*PROVIDED RECORDS*.

-- ==== Sys2Proof/Machine/Porter.lean ====
section
/-! DEFINITION. Traps by instruction, the night porter, and dispositions of records by it and by the host
(20_faults, R348 to R358). -/

namespace Sys2Proof.Machine

/-! ## TRAP, TRAP.LEGACY, BKPT (R353) -/

/-- Each participant raises a trap of its own. -/
def raiseIssue (o : Ops) (u : Uses) (tr : State → Iss → Nat → Trap) (s : State) : Out :=
  issue o u false (fun i s => i.finish (forEach (i.parts.map fun l => (l, tr s i l)) s fun s x =>
    s.takeTrap i.t i.g x.1 x.2) [] false none) s

def execTrap (o : Ops) (s : State) : Out :=
  raiseIssue o { src := [(o.a, 1)] } (fun s i l => { cause := .software, info := (src32 s i l o.a).toNat }) s
def execTrapLegacy (o : Ops) (s : State) : Out :=
  raiseIssue o { src := [(o.a, 1), (o.b, 1)] } (fun s i l =>
    { cause := .legacy, info := 2 ^ 32 * (src32 s i l o.a).toNat + (src32 s i l o.b).toNat }) s

/-- BKPT: under a debugger the team stops, with every participant in the report; threads that such a report named go past
it at their first issue (R340, R366). -/
def execBkpt (o : Ops) (s : State) : Out :=
  issue o { src := [(o.a, 1)] } false (fun i s =>
    if s.attached i.t && (s.team i.t).kind ≠ .porter then
      let hit := i.parts.filter fun l => !(s.thread i.t i.g l).noBreak
      if hit.isEmpty then i.finish s [] false none
      else s.teamStop i.t 0x40 i.g (hit.map fun l => (i.g, l))
    else i.finish (forEach (i.parts.map fun l => (l, (src32 s i l o.a).toNat)) s fun s x =>
      s.takeTrap i.t i.g x.1 { cause := .bkpt, info := x.2 }) [] false none) s

/-! ## The night porter wakes and sleeps (R349, R357) -/

/-- The night porter goes to sleep. -/
def State.porterSleep (s : State) (core t : Nat) : State :=
  { s.updCore core (fun k => { k with porter := none }) with
    teams := amapErase s.teams t, pends := amapFilter (fun _ p => p.team ≠ t) s.pends }

/-- The record that wakes the porter (R349, R347): the oldest that it has not read of a launch with HDL = 1; else, where
FULL rose while it slept, the oldest of such a launch. (DEDUCED, log 29.) -/
def State.wakeRecord (s : State) (core : Nat) : Option GbEntry :=
  let mine (e : GbEntry) : Bool := !e.host && (s.launch e.launch).lr.hdl
  let k := s.core core
  match k.book.find? fun e => !e.read && mine e with
  | some e => some e
  | none => if k.called then k.book.find? mine else none

/-- PORTER_WAKE: the porter starts for the launch of that record, whose records it reads again. (DEDUCED, log 29.) -/
def execPorterWake (core : Nat) (s : State) : Out :=
  if !s.porterAsleep core then .fault .notEnabled else
  match s.wakeRecord core with
  | none => .fault .notEnabled
  | some e =>
    let la := e.launch
    let r := (s.launch la).lr
    let s := match s.porterTeam core with
      | some t => s.porterSleep core t
      | none => s
    let s := s.updCore core fun k => { k with
      porter := some la
      called := false
      book := k.book.map fun x => if x.launch = la then { x with read := false } else x }
    let th : Thread := { pc := (r.code + r.hdlpc) % 2 ^ 64, fpm := r.startFpm }
    let g : Group := { s := (numbered 0 r.args).foldl (fun m x => amapSet 0 m x.1 x.2) [], threads := [(0, th)], readyAt := s.cclk }
    let tm : Team := { kind := .porter, launch := la, core := core, groups := [(0, g)] }
    .next { s with uid := s.uid + 1, teams := amapInsert s.teams s.uid tm }

/-- RTT: the service ends and the porter sleeps. -/
def execRtt (o : Ops) (s : State) : Out :=
  issue o {} true (fun i s =>
    if i.parts.isEmpty then i.finish s [] true none else s.porterSleep (s.team i.t).core i.t) s

/-! ## Dispositions (R356, Table 20-7) -/

/-- What a disposal does with a record. -/
inductive Disp where
  | resume | skip | kill | killGroup
  deriving DecidableEq, Repr

/-- A record is of a thread. -/
def GbEntry.ofThread (e : GbEntry) (t g l : Nat) : Bool := e.team == t && e.group == g && e.lane == l
/-- Records of a thread that are in the book or held, other than one. (DEDUCED, log 29; DEDUCED, log 32.) -/
def State.otherRecords (s : State) (c : Nat) (e : GbEntry) : List GbEntry :=
  let k := s.core c
  ((k.book.filter fun x => x.seq ≠ e.seq) ++ k.held.filterMap fun h => match h with
    | .engine x => some x
    | .thread _ _ _ => none).filter fun x => x.ofThread e.team e.group e.lane

/-- RESUME and RESUME.SKIP of a thread record. A record of a failed BARRD leaves the PC alone (R239). The thread stays
parked while another record of it is undisposed. (DEDUCED, log 32.) -/
def State.threadResume (s : State) (c : Nat) (e : GbEntry) (skip : Bool) : State :=
  let t := e.team
  let g := e.group
  let l := e.lane
  let others := s.otherRecords c e
  let s := if others.any (·.barrd) then s else s.updThread t g l fun th => { th with pend := none }
  if (s.thread t g l).stat ≠ .parked then s else
  let s := s.updThread t g l fun th => { th with trapCause := BitVec.ofNat 8 e.cause }
  let s := if e.barrd then s
    else if skip then
      let n := s.skipLen t (s.thread t g l).pc
      n.2.updThread t g l fun th => { th with pc := (th.pc + n.1) % 2 ^ 64 }
    else s.updThread t g l fun th => { th with noBreak := e.brk }
  if others.isEmpty then s.makeReady t g l else s

/-- KILLT.G: the whole group, its records and held threads. -/
def State.threadKillGroup (s : State) (c t g : Nat) : State :=
  let s := (s.killGroup t g).unhold c fun h => match h with
    | .thread t' g' _ => t' == t && g' == g
    | .engine x => x.team == t && x.group == g
  s.updCore c fun k => { k with book := k.book.filter fun x => !(x.team == t && x.group == g) }

/-- Dispose of a record of a core's book: its effect, and its entry is free. -/
def State.dispose (s : State) (c : Nat) (e : GbEntry) (d : Disp) : State :=
  let s := if e.group < 32 then
      match d with
      | .resume => s.threadResume c e false
      | .skip => s.threadResume c e true
      | .kill => s.killThread e.team e.group e.lane
      | .killGroup => s.threadKillGroup c e.team e.group
    else if e.group = 32 then
      match d with
      | .resume => s.streamResume e.team e.unit
      | .skip => s.streamSkip e.team e.unit
      | _ => s.streamKill e.team
    else if e.group = 33 then
      match d with
      | .resume => s.copyResume e.unit
      | _ => s.copyKill e.unit
    else s
  s.bookFree c e.seq

/-- The undisposed record of the porter's launch that holds a SEQ. -/
def State.porterRecord (s : State) (t seq : Nat) : Option GbEntry :=
  (s.core (s.team t).core).book.find? fun e => e.seq = seq % 2 ^ 24 && e.launch = (s.team t).launch

/-- The sources and destination of a privileged word. (DESIGN CHOICE, log 110.) -/
def privUses (o : Ops) (src : List (Src × Nat)) : Uses := { src := src, sd := [(o.d.toNat, 1)] }

/-- Before a record is passed: the word that it skips has been read, or must be waited for. (DESIGN CHOICE, log 33.) -/
def State.skipReady (s : State) (e : GbEntry) : Bool × State :=
  let th := s.thread e.team e.group e.lane
  if 32 ≤ e.group || e.barrd || th.stat ≠ .parked then (true, s) else s.skipFetch e.team th.pc

/-- A disposition by the porter, with its status. `ready` tells whether it can be carried out now. -/
def disposeIssue (o : Ops) (f : State → Nat → GbEntry → State) (s : State)
    (ready : State → GbEntry → Bool × State := fun s _ => (true, s)) : Out :=
  onceIssue o (privUses o [(o.a, 1)]) true false (fun i l s =>
    match s.porterRecord i.t (src32 s i l o.a).toNat with
    | none => i.finish (s.writeS i.t i.g o.d.toNat 1) [] false none
    | some e => match ready s e with
      | (true, s) => i.finish (f (s.writeS i.t i.g o.d.toNat 0) (s.team i.t).core e) [] false none
      | (false, s) => { s with turn := .later }) s
def execResume (o : Ops) (s : State) : Out := disposeIssue o (fun s c e => s.dispose c e .resume) s
def execResumeSkip (o : Ops) (s : State) : Out := disposeIssue o (fun s c e => s.dispose c e .skip) s State.skipReady
def execKillt (o : Ops) (s : State) : Out := disposeIssue o (fun s c e => s.dispose c e .kill) s
def execKilltG (o : Ops) (s : State) : Out := disposeIssue o (fun s c e => s.dispose c e .killGroup) s
def execHaltt (o : Ops) (s : State) : Out := disposeIssue o (fun s _ e => s.endGrid e.launch .ended) s

/-! ## GBREAD (R354) -/

def execGbread (o : Ops) (q : BitVec 3) (s : State) : Out :=
  onceIssue o { src := [], sd := [(o.d.toNat, 16)], pw := [q.toNat] } true false (fun i l s =>
    let c := (s.team i.t).core
    let flag (s : State) (b : Bool) : State := s.addPend ⟨i.t, i.g, false, false, [], [(l, q.toNat, b)]⟩
    match (s.core c).book.find? fun e => e.launch = (s.team i.t).launch && !e.read && !e.host with
    | none => i.finish (flag s false) [] false none
    | some e =>
      let s := s.updCore c fun k => { k with book := k.book.map fun x => if x.seq = e.seq then { x with read := true } else x }
      let ws := e.words.flatMap fun w => toWords 2 w.toNat
      let s := s.addPend ⟨i.t, i.g, false, true, (numbered o.d.toNat ws).map fun x => (0, x.1, x.2), []⟩
      i.finish (flag s true) [] false none) s

/-! ## PKRD and PKWR (R355) -/

/-- A selector that names a piece of a thread's state, of a record of a thread. (DEDUCED, log 31.) -/
def State.selOk (s : State) (e : GbEntry) (sel : Nat) : Bool :=
  decide (e.group < 32) && decide (sel < 0x144) && (decide (0x100 ≤ sel) || decide (sel < s.regCount e.team))
/-- Read a piece of the parked thread. -/
def State.peekSel (s : State) (e : GbEntry) (sel : Nat) : Nat :=
  let th := s.thread e.team e.group e.lane
  if sel < 0x100 then (th.readV sel).toNat
  else if sel < 0x140 then (s.readS e.team e.group (sel - 0x100)).toNat
  else if sel = 0x140 then th.p.toNat % 128
  else if sel = 0x141 then s.pcOffset e.team th.pc
  else if sel = 0x142 then th.fpm.toNat
  else (s.rowstat e.team e.group).toNat
/-- Patch a piece; none where the value is refused (R189, R355, R392). -/
def State.patchSel (s : State) (e : GbEntry) (sel : Nat) (x : Word) : Option State :=
  let t := e.team
  let g := e.group
  let l := e.lane
  if sel < 0x100 then some (s.writeV t g l sel x)
  else if sel < 0x140 then some (s.writeS t g (sel - 0x100) x)
  else if sel = 0x140 then some (s.updThread t g l fun th => { th with p := BitVec.ofNat 8 (x.toNat % 128) })
  else if sel = 0x141 then
    if (s.lr t).nirop.getLsbD 31 || x.toNat % 4 ≠ 0 then none
    else some (s.updThread t g l fun th => { th with pc := ((s.lr t).code + x.toNat) % 2 ^ 64 })
  else if sel = 0x142 then if fpmLegal x then some (s.updThread t g l fun th => { th with fpm := x }) else none
  else some (s.updGroup t g fun gr => { gr with rowKey := (x >>> 24).setWidth 8 })

/-- PKRD: a piece of a parked thread, 0 where the SEQ names no record (R355). (DEDUCED, log 31.) -/
def execPkrd (o : Ops) (s : State) : Out :=
  onceIssue o (privUses o [(o.a, 1), (o.b, 1)]) true false (fun i l s =>
    let sel := (src32 s i l o.b).toNat
    if 0x144 ≤ sel then i.faultAll s { cause := .illegalOperand } false else
    match s.porterRecord i.t (src32 s i l o.a).toNat with
    | none => i.finish (s.scalPend i o.d.toNat 1 0) [] false none
    | some e =>
      if s.selOk e sel then i.finish (s.scalPend i o.d.toNat 1 (s.peekSel e sel)) [] false none
      else i.faultAll s { cause := .illegalOperand } false) s
/-- PKWR: a piece of a parked thread written; 1 where the SEQ names no record (R355). (DEDUCED, log 31.) -/
def execPkwr (o : Ops) (s : State) : Out :=
  onceIssue o (privUses o [(o.a, 1), (o.b, 1), (o.c, 1)]) true false (fun i l s =>
    let sel := (src32 s i l o.b).toNat
    if 0x144 ≤ sel then i.faultAll s { cause := .illegalOperand } false else
    match s.porterRecord i.t (src32 s i l o.a).toNat with
    | none => i.finish (s.writeS i.t i.g o.d.toNat 1) [] false none
    | some e =>
      match if s.selOk e sel then s.patchSel e sel (src32 s i l o.c) else none with
      | some s => i.finish (s.writeS i.t i.g o.d.toNat 0) [] false none
      | none => i.faultAll s { cause := .illegalOperand } false) s

/-! ## The host's side (R347, R351, R352) -/

/-- The host-delivered record of a core that holds a SEQ. -/
def State.hostRecord (s : State) (core seq : Nat) : Option GbEntry :=
  (s.core core).book.find? fun e => e.seq = seq % 2 ^ 24 && e.host
/-- A GBDISP write: one that names no host-delivered record is ignored. -/
def hostDispose (core seq : Nat) (f : GbEntry → State) (s : State) : Out :=
  if !s.boot.ready then .next s else
  match s.hostRecord core seq with
  | none => .next s
  | some e => .next (f e)
def execHostResume (core seq : Nat) (s : State) : Out := hostDispose core seq (fun e => s.dispose core e .resume) s
/-- The word that is passed may have to be read first. -/
def execHostResumeSkip (core seq : Nat) (s : State) : Out :=
  hostDispose core seq (fun e => match s.skipReady e with
    | (true, s) => s.dispose core e .skip
    | (false, s) => { s with later := s.later ++ [.hostResumeSkip core seq] }) s
def execHostKillt (core seq : Nat) (s : State) : Out := hostDispose core seq (fun e => s.dispose core e .kill) s
def execHostKilltG (core seq : Nat) (s : State) : Out := hostDispose core seq (fun e => s.dispose core e .killGroup) s
def execHostEndGrid (core seq : Nat) (s : State) : Out := hostDispose core seq (fun e => s.endGrid e.launch .ended) s

/-- GBPKc as it reads after an operation (Table 20-11). -/
def gbpkValue (st op sel seq : Nat) : DWord := BitVec.ofNat 64 (2 ^ 61 * st + 2 ^ 60 * op + 2 ^ 51 * (sel % 512) + 2 ^ 24 * (seq % 2 ^ 24))
/-- One operation through GBPKc: 1 STALE, 2 BADSEL. (DESIGN CHOICE, log 34.) -/
def gbpkOp (core seq sel op : Nat) (f : State → GbEntry → Option State) (s : State) : Out :=
  let done (s : State) (st : Nat) : Out := .next (s.updCore core fun k => { k with gbpk := gbpkValue st op sel seq })
  if !s.boot.ready then .next s else
  match s.hostRecord core seq with
  | none => done s 1
  | some e =>
    match if s.selOk e (sel % 512) then f s e else none with
    | some s => done s 0
    | none => done s 2
def execGbpkRead (core seq sel : Nat) (s : State) : Out :=
  gbpkOp core seq sel 0 (fun s e => some (s.updCore core fun k => { k with gbpkv := BitVec.ofNat 32 (s.peekSel e (sel % 512)) })) s
def execGbpkWrite (core seq sel : Nat) (s : State) : Out :=
  gbpkOp core seq sel 1 (fun s e => s.patchSel e (sel % 512) (s.core core).gbpkv) s
/-- A write of GBSTATc: FULL is cleared by a 1. -/
def execGbstatClear (core : Nat) (value : DWord) (s : State) : Out :=
  if !s.boot.ready then .next s else
  .next (if value.getLsbD 31 then s.updCore core fun k => { k with full := false } else s)

end Sys2Proof.Machine
end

*WORK INSTRUCTIONS*. Using the entries above, return each line that includes the word "notEnabled".

*RESPONSE*.
  if !s.porterAsleep core then .fault .notEnabled else
  | none => .fault .notEnabled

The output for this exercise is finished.